# INFORMATION
/-- A point after a conversion, and whether it has just failed: a reading out of range, or no change in 100 ms while its
neighbours change by 3 °C or more (R510). -/
def convertPoint (temps : List Int) (k : Nat) (p : TempPoint) : TempPoint × Bool :=
  let t := temps.getD k p.temp
  let around := (pointNeighbours k).map (fun j => temps.getD j 0)
  let same := t == p.temp && !p.beside.isEmpty
  let still := if same then p.still + 1 else 0
  let beside := if same then p.beside else around
  let moved := (List.zipWith (fun a b => decide (3 ≤ (a - b).natAbs)) around beside).any id
  let bad := t < -10 || 125 < t || (5000 ≤ still && moved)
  ({ p with temp := t, still := still, beside := beside, failed := p.failed || bad }, bad && !p.failed)

/-- THERM_ALERT_N for temperature: asserted at a limit, released when every point is 5 °C below its own (R45, R507). -/
def alertAfter (h : Head) : Bool :=
  (numbers 0 72).any (fun k => (tget {} h.points k).alert ≤ usedTemp h k)
  || (h.alerting && (numbers 0 72).any (fun k => (tget {} h.points k).alert - 5 < usedTemp h k))

/-- The thermal allowance of a point in sixteenths: cut by an eighth, restored by a sixteenth (R508). -/
def thermalStep (h : Head) (k : Nat) : Nat :=
  let a := tget 16 h.thermal k
  let t := usedTemp h k
  let lim := (tget {} h.points k).throttle
  if lim ≤ t then a - 2 else if t ≤ lim - 2 then min 16 (a + 1) else a

/-- THERMAL_CONVERSION: every point is converted; failures, the alert, the thermal limiter and the thermal ceiling follow,
every 20 µs (R505 to R510).  A point counts the conversions for which it is hot, so 251 of them span 5 ms; `hot` counts those since
some point had been hot for so long, and `cool` those of a cool run, of which 2501 span 50 ms. -/
def execThermalConversion (temps : List Int) (s : State) : Res :=
  let r := (numbers 0 72).map (fun k => (k, convertPoint temps k (tget {} s.head.points k)))
  let h1 := { s.head with points := r.map (fun e => (e.1, e.2.1)) }
  let failed := (h1.points.filter (fun e => e.2.failed)).length
  let s1 := (r.filter (fun e => e.2.2)).foldl (fun t e =>
    event t 0xE070 [byte e.1, BitVec.ofInt 8 e.2.1.temp, byte failed]) (setHead s h1)
  let h := s1.head
  let active := loops s
  let coolNow := (numbers 0 72).all (fun k => usedTemp h k ≤ (tget {} h.points k).throttle - 5)
  let points := h.points.map (fun e => (e.1, { e.2 with hot := if e.2.throttle ≤ usedTemp h e.1 then e.2.hot + 1 else 0 }))
  let held := points.any (fun e => 251 ≤ e.2.hot)
  let hot := if held then h.hot + 1 else 0
  let cool := if coolNow then h.cool + 1 else 0
  let ceil := if held && h.hot % 250 == 0 then h.thermCeil - 1 else if cool = 2501 then min 15 (h.thermCeil + 1) else h.thermCeil
  let h2 := { h with alerting := alertAfter h }
  let h3 := if active then { h2 with
      points := points, thermal := (numbers 0 72).map (fun k => (k, thermalStep h k)), thermCeil := ceil
      hot := hot, cool := if cool = 2501 then 1 else cool } else h2
  let s2 := setHead s1 h3
  .next (evalPoint (if 4 < failed then tripNow s2 0xFF else s2))

/-- TRIP_COMPARATOR_SELF_CHECK: a trip comparator has failed its continuous self-check, and the chiplet trips (R510). -/
def execTripComparatorSelfCheck (point : Fin 72) (s : State) : Res := .next (tripNow s (byte point))

/-- THERMAL_TRIP: a point has reached its trip limit (R509). -/
def execThermalTrip (point : Fin 72) (s : State) : Res := .next (tripNow s (byte point))

end Sys2Proof.Machine
end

# EXERCISE
Output only the lines from the one that contains "limit (R509). -/" through the last line of the data above, each restated exactly.

# ANSWER
/-- THERMAL_TRIP: a point has reached its trip limit (R509). -/
def execThermalTrip (point : Fin 72) (s : State) : Res := .next (tripNow s (byte point))

end Sys2Proof.Machine
end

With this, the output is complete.